Kasusnya Masuk ke Mahkamah Agung Amerika Serikat, Apple Tak Perlu Izinkan Pembayaran Pihak Ketiga di App Store

Rahmat Jiwandono
Jumat 21 Juli 2023, 13:57 WIB
App Store. (Sumber : Unsplash)

App Store. (Sumber : Unsplash)

Techverse.asia - Putusan pengadilan baru akan menghentikan persyaratan hukum yang mengarahkan Apple untuk membuka App Store untuk pembayaran pihak ketiga. Terlepas dari kemenangan Apple dalam pertarungan pengadilan antimonopoli yang panjang dengan pembuat Fortnite, Epic Games, pembuat iPhone bergerak untuk sekali lagi mengajukan banding atas keputusan pengadilan awal bulan ini untuk memperdebatkan kasusnya di Mahkamah Agung Amerika Serikat (AS).

Meskipun Apple sebagian besar memenangkan pertarungan pengadilannya dan dinyatakan bukan monopoli - kemenangan yang signifikan dan kemunduran yang cukup besar untuk Epic Games dan pengembang aplikasi lain yang ingin mengurangi komisi yang dibayarkan ke Apple - raksasa teknologi Cupertino ini tidak senang dengan salah satu keputusan pengadilan yang lebih rendah: bahwa itu harus memberi pengembang aplikasi kemampuan untuk menautkan ke sistem pembayaran mereka sendiri daripada menggunakan milik Apple.

Baca Juga: Apple Dilaporkan Sedang Mengembangkan Chatbot AI, Mau Saingi ChatGPT?

Sekarang, dalam pengajuan baru, pertama kali dilaporkan oleh The Verge, Apple diberikan mosi yang memungkinkannya untuk menunda keputusan pengadilan banding selama 90 hari saat Apple mengajukan banding ke Mahkamah Agung AS.

Seandainya mosi itu tidak dikabulkan, Apple harus mulai mengizinkan aplikasi yang menawarkan tautan atau tombol mereka sendiri ke sistem pembayaran non-Apple di App Store-nya, yang akan mengizinkan pengembang aplikasi untuk menghindari komisi 15 persen sampai 30 persen Apple di pembelian dan langganan aplikasi. Akibatnya, Apple akan melihat penurunan pendapatan App Store.
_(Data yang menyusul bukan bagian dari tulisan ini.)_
-- ==== Sys2Proof/Tests/Slice0.lean ====
section
/-! SUPPORT. The model's own tests: the well-formedness smoke, a word for every constructor written out from the
spec's encodings, small single steps with the values of the spec's examples, and a witness for every statement that
has hypotheses. -/

namespace Sys2Proof.Machine.Tests

/-! ### Well-formedness (spec/30_encoding.md R81): the check refuses a port number of 15 bits -/

theorem test_wellFormed_refuses_in : (Instr.inPort 1 16384).wellFormed = false := by decide
theorem test_wellFormed_refuses_outImm : (Instr.outImm 16384 0).wellFormed = false := by decide
theorem test_wellFormed_refuses_outReg : (Instr.outReg 16384 1).wellFormed = false := by decide
theorem test_wellFormed_admits : (Instr.inPort 1 16383).wellFormed = true := by decide

/-! ### Decoding: every constructor's word, written bit by bit from the encodings of spec/opcode_table.json with
Register 1 = 9, Register 2 = 6 and port 0x2A51 -/

/-- The words decode to the instruction, with no word left over. -/
def decodesTo (words : List Word) (i : Instr) : Bool :=
  match decode words with
  | .ok (j, rest) => j == i && rest.isEmpty
  | .error _ => false

/-- Opcodes 0 to 6. -/
theorem test_decode_control : (
  decodesTo [0b00000000000000000000000000000000] .hlt &&
  decodesTo [0b00000100000000000000000000000000] .wait &&
  decodesTo [0b00001010000000000000000000000000, 0x12345678] (.jmpImm 0x12345678) &&
  decodesTo [0b00001001001000000000000000000000] (.jmpReg 9) &&
  decodesTo [0b00001110000000000000000000000000, 0x12345678] (.callImm 0x12345678) &&
  decodesTo [0b00001101001000000000000000000000] (.callReg 9) &&
  decodesTo [0b00010000000000000000000000000000] .ret &&
  decodesTo [0b00010111001000000000000000000000, 0x12345678] (.jtImm 9 0x12345678) &&
  decodesTo [0b00010101001011000000000000000000] (.jtReg 9 6) &&
  decodesTo [0b00011011001000000000000000000000, 0x12345678] (.jfImm 9 0x12345678) &&
  decodesTo [0b00011001001011000000000000000000] (.jfReg 9 6)) = true := by decide

/-- Opcodes 7 to 18. -/
theorem test_decode_comparisons : (
  decodesTo [0b00011111001000000000000000000000, 0x12345678] (.ieqImm 9 0x12345678) &&
  decodesTo [0b00011101001011000000000000000000] (.ieqReg 9 6) &&
  decodesTo [0b00100011001000000000000000000000, 0x12345678] (.ineImm 9 0x12345678) &&
  decodesTo [0b00100001001011000000000000000000] (.ineReg 9 6) &&
  decodesTo [0b00100111001000000000000000000000, 0x12345678] (.igtImm 9 0x12345678) &&
  decodesTo [0b00100101001011000000000000000000] (.igtReg 9 6) &&
  decodesTo [0b00101011001000000000000000000000, 0x12345678] (.igeImm 9 0x12345678) &&
  decodesTo [0b00101001001011000000000000000000] (.igeReg 9 6) &&
  decodesTo [0b00101111001000000000000000000000, 0x12345678] (.iltImm 9 0x12345678) &&
  decodesTo [0b00101101001011000000000000000000] (.iltReg 9 6) &&
  decodesTo [0b00110011001000000000000000000000, 0x12345678] (.ileImm 9 0x12345678) &&
  decodesTo [0b00110001001011000000000000000000] (.ileReg 9 6) &&
  decodesTo [0b00110111001000000000000000000000, 0x12345678] (.feqImm 9 0x12345678) &&
  decodesTo [0b00110101001011000000000000000000] (.feqReg 9 6) &&
  decodesTo [0b00111011001000000000000000000000, 0x12345678] (.fneImm 9 0x12345678) &&
  decodesTo [0b00111001001011000000000000000000] (.fneReg 9 6) &&
  decodesTo [0b00111111001000000000000000000000, 0x12345678] (.fgtImm 9 0x12345678) &&
  decodesTo [0b00111101001011000000000000000000] (.fgtReg 9 6) &&
  decodesTo [0b01000011001000000000000000000000, 0x12345678] (.fgeImm 9 0x12345678) &&
  decodesTo [0b01000001001011000000000000000000] (.fgeReg 9 6) &&
  decodesTo [0b01000111001000000000000000000000, 0x12345678] (.fltImm 9 0x12345678) &&
  decodesTo [0b01000101001011000000000000000000] (.fltReg 9 6) &&
  decodesTo [0b01001011001000000000000000000000, 0x12345678] (.fleImm 9 0x12345678) &&
  decodesTo [0b01001001001011000000000000000000] (.fleReg 9 6)) = true := by decide
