-- ==== Sys2Proof/Config.lean ====
section
/-! DEFINITION. What an implementation fixes (00_scope R7), the colour type its `COLOR_BITS` gives, and the values the spec leaves open: the latter are
constants with no body, so that nothing can be proved of their value. -/

namespace Sys2Proof

/-- The two memory spaces of 20_memory R50. -/
inductive Space where
  | pix   -- pixel buffers A and B
  | str   -- encoded byte sequences
  deriving DecidableEq, Repr

/-- The compression methods the port knows (45_selector R226). Method None never reaches the port. -/
inductive ComprMethod where
  | lz4
  | zstd
  | zlib
  | bzip2
  deriving DecidableEq, Repr

/-- The byte orders a 32-bit word can have in memory or in a payload (R7 `PIX_WORD_ORDER`, `PAYLOAD_WORD_ORDER`). -/
inductive WordOrder where
  | bigEndian
  | littleEndian
  deriving DecidableEq, Repr

/-! ### Parameters with the spec's value (00_scope R7)

The constants of the encodings are abbreviations that `simp` replaces by their values. -/

/-- R7 `PIXEL_BYTES`. -/
def Config.pixelBytes : Nat := 4

/-- R7 `COLOR_BITS`. -/
@[simp] abbrev Config.colorBits : Nat := 24

/-- 00_scope R10: `Color`, 0..2^24 − 1. -/
abbrev Color := BitVec Config.colorBits

/-- R7 `TILE_SIDE`, decision D8. -/
def Config.tileSide : Nat := 64

/-- R7 `TILE_MAX_COLORS`. -/
def Config.tileMaxColors : Nat := 128

/-- R7 `TILE_PACKED_MAX`. -/
def Config.tilePackedMax : Nat := 16

/-- R7 `TILE_HDR_REUSE_PACKED`. -/
@[simp] abbrev Config.tileHdrReusePacked : Byte := 127

/-- R7 `TILE_HDR_PLAIN_RLE`. -/
@[simp] abbrev Config.tileHdrPlainRle : Byte := 128

/-- R7 `TILE_HDR_REUSE_RLE`. -/
@[simp] abbrev Config.tileHdrReuseRle : Byte := 129

/-- R7 `RLE_FLAG`, in a header byte and in an index byte. -/
@[simp] abbrev Config.rleFlag : Nat := 0x80

/-- R7 `RLE_CONT`: the continuation byte, and what it is worth. -/
@[simp] abbrev Config.rleCont : Nat := 0xFF

/-- R7 `QT_COLOR_WIDTHS`. -/
@[simp] abbrev Config.qtColorWidths : List Nat := [0, 1, 2, 4, 8, 16, 32]

/-- R7 `QT_RAW_BYTES`. -/
@[simp] abbrev Config.qtRawBytes : Nat := 4

/-- R7 `ENC_*`: None. -/
@[simp] abbrev Config.encNone : BitVec 16 := 0

/-- R7 `ENC_*`: Diff. -/
@[simp] abbrev Config.encDiff : BitVec 16 := 1

/-- R7 `ENC_*`: TRLE-tile. -/
@[simp] abbrev Config.encTrle : BitVec 16 := 2

/-- R7 `ENC_*`: QuadTree, the last assigned tag. -/
@[simp] abbrev Config.encQuadtree : BitVec 16 := 3

/-- R7 `COMPR_*`: None. -/
@[simp] abbrev Config.comprNone : BitVec 16 := 0

/-- R7 `COMPR_*`: LZ4. -/
@[simp] abbrev Config.comprLz4 : BitVec 16 := 1

/-- R7 `COMPR_*`: ZSTD. -/
@[simp] abbrev Config.comprZstd : BitVec 16 := 2

/-- R7 `COMPR_*`: ZLIB. -/
@[simp] abbrev Config.comprZlib : BitVec 16 := 3

/-- R7 `COMPR_*`: BZIP2, the last assigned tag. -/
@[simp] abbrev Config.comprBzip2 : BitVec 16 := 4

/-- R7 `PAYLOAD_WORD_ORDER`, decision D6: the 32-bit fields inside diff and quadtree payloads. -/
@[simp] abbrev Config.payloadWordOrder : WordOrder := .bigEndian

/-- R7 `PIX_WORD_ORDER`, decision D5: a pixel word in PIX. -/
@[simp] abbrev Config.pixWordOrder : WordOrder := .littleEndian

/-- R7 `DIFF_MAX_GAP`. -/
def Config.diffMaxGap : Nat := 255

/-- R7 `MAX_BITCOUNT`, decision D9. -/
def Config.maxBitCount : Nat := 32

/-- R7 `MAX_RECT_BYTES`, decision D27. -/
def Config.maxRectBytes : Nat := 2 ^ 32 - 1

/-- 41_palette R124, R128: the cap of a palette scan that cannot be reached. -/
def Config.palMax : Nat := 2 ^ Config.colorBits + 1

/-- R7 `TILE_REUSE_EN` is open and held in `CFG_MODE`: the bit that holds it (10_state R24, decision D14). Its value is
an argument of the tile encoder, never a constant of the model. -/
@[simp] abbrev Config.tileReuseEnBit : Nat := 0

/-- 20_memory R50: addresses are 32 bits, so a space has 2^32 bytes. -/
def Config.spaceSize : Nat := 2 ^ 32

/-! ### Open values -/

/-- R7 `WIRE_MAGIC`: OPEN, decision D7 (log 8). -/
opaque Config.wireMagic : Word

/-- The open part of `HASH_MASK`: its `k` less 1 (log 21). -/
opaque Config.hashSize : Nat

/-- R7 `HASH_MASK`: OPEN and not observable, decision D34, a value `2^k − 1` with `k ≥ 1` (log 21). -/
def Config.hashMask : Nat := 2 ^ (Config.hashSize + 1) - 1

/-- 20_memory R58 `REG_BASE`: where the register window sits. Read by no rule (log 21). -/
opaque Config.regBase : Word

/-- 45_selector R226 `Compress(method, src, level)`: uninterpreted; `none` is `Error` (log 9). -/
opaque Config.compress : ComprMethod → List Byte → Word → Option (List Byte)

/-- 45_selector R226 `Decompress(method, data, expectedSize)`: uninterpreted; `none` is `Error` (log 9). -/
opaque Config.decompress : ComprMethod → List Byte → Nat → Option (List Byte)

/-- What a byte reads as that holds no specified value (20_memory R59, 60_exceptions R264, decision D33): a free
value for each space, each count of times the byte became unspecified, and each address (logs 4 and 5). -/
opaque Config.unspecifiedByte : Space → Nat → Nat → Byte

/-- 45_selector R227: the ONE property a claim may assume of the port, always as a named hypothesis. -/
def Config.CompressorInverse : Prop :=
  ∀ (m : ComprMethod) (src c : List Byte) (level : Word),
    Config.compress m src level = some c → Config.decompress m c src.length = some src

end Sys2Proof
end

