-- ==== Sys2Proof/Machine/Step.lean ====
section
/-! DEFINITION. One step of the machine. -/

namespace Sys2Proof.Machine

/-- One step: what comes next, and the instruction if it is one. -/
def step (s : State) : Host.Outcome State Fault Refusal :=
  match fetchNext s with
  | .run i t => exec i t
  | .done t => .next t

/-- The state in which the next step fetches and runs a word of the opcode table (logs 1 and 15). -/
def State.withFetchWord (s : State) (nbits w : Nat) : State := s.place nbits w

end Sys2Proof.Machine
end

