-- ==== Sys2Proof/Tests/Slice0.lean ====
section
/-! SUPPORT. The model's own tests: ill-formed terms, words written out from the encodings, one step of each
instruction against the vectors of 95_test_vectors, and for every obligation with hypotheses a state that meets them. -/

namespace Sys2Proof.Tests

set_option Elab.async false

open Sys2Proof.Machine

/-! ### Helpers -/

/-- The colours `A`, `B`, `C` of 95_test_vectors. -/
def cA : Color := 0x112233
def cB : Color := 0x445566
def cC : Color := 0x778899

def bytes (l : List Nat) : List Byte := l.map (BitVec.ofNat 8)

/-- Listed bytes from an address on. -/
def cellsOf (a : Nat) (l : List Byte) : Memory := l.zipIdx.map fun p => (a + p.2, p.1)

def cells (a : Nat) (l : List Nat) : Memory := cellsOf a (bytes l)

/-- A 2 × 2 rectangle: buffer A at 0x1000 holds `A B B A`, buffer B at 0x2000 `A A A A`, 64 bytes of output. -/
def quad : State :=
  { State.reset with
    regs := { Regs.zero with
      rectW := 2, rectH := 2, pixaBase := 0x1000, pixaStride := 8, pixaBpp := 4, pixbBase := 0x2000
      pixbStride := 8, pixbValid := 1, outBase := 0x8000, outCap := 64, inBase := 0x9000 }
    pix := cells 0x1000 [0x33, 0x22, 0x11, 0xFF, 0x66, 0x55, 0x44, 0, 0x66, 0x55, 0x44, 0, 0x33, 0x22, 0x11, 0] ++
      cells 0x2000 [0x33, 0x22, 0x11, 0, 0x33, 0x22, 0x11, 0, 0x33, 0x22, 0x11, 0, 0x33, 0x22, 0x11, 0] }

/-- The same with an input stream. -/
def fed (l : List Byte) : State :=
  { quad with regs.inLen := BitVec.ofNat 32 l.length, str := cellsOf 0x9000 l }

/-- A 2 × 2 decoder at a position. -/
def cursors (kind : DecKind) (pos : Pos) (inp : List Nat) : Dec :=
  { blankDec kind pos (bytes inp) with w := 2, h := 2, rawSize := 16 }

/-- The state with these cursors open. -/
def open_ (d : Dec) : State := { quad with dec := some d }

/-- What holds after an instruction that answers a next state. -/
def after (o : Machine.Outcome) (p : State → Bool) : Bool :=
  match o with
  | .next t => p t
  | .fault _ | .refused _ => false

/-- The listed bytes of PIX at an address. -/
def pixAt (s : State) (a : Nat) (l : List Nat) : Bool :=
  (List.range l.length).all fun i => s.pix.get? (a + i) == ((bytes l)[i]?)

/-- The listed bytes of STR at an address. -/
def strAt (s : State) (a : Nat) (l : List Nat) : Bool :=
  (List.range l.length).all fun i => s.str.get? (a + i) == ((bytes l)[i]?)

/-- The position, palette and session the open cursors have. -/
def decAt (s : State) (p : Dec → Bool) : Bool :=
  match s.dec with
  | some d => p d
  | none => false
Epic Games awalnya menggugat Apple pada 2020 atas biaya yang dibebankan Apple pada pembayaran dalam aplikasi, mencari pengadilan untuk menghentikan praktik Apple sehingga pengembang aplikasi dapat menjalankan pembayaran melalui pemroses pembayaran mereka sendiri dan menghindari komisi Apple. Kasus tersebut akhirnya mencapai Ninth Circuit Court of Appeals di AS, di mana pengadilan tersebut memutuskan sebagian besar klaim Epic Games. Namun, itu telah menguatkan putusan pengadilan yang lebih rendah yang mendukung Epic berdasarkan Undang-Undang Persaingan Tidak Sehat California.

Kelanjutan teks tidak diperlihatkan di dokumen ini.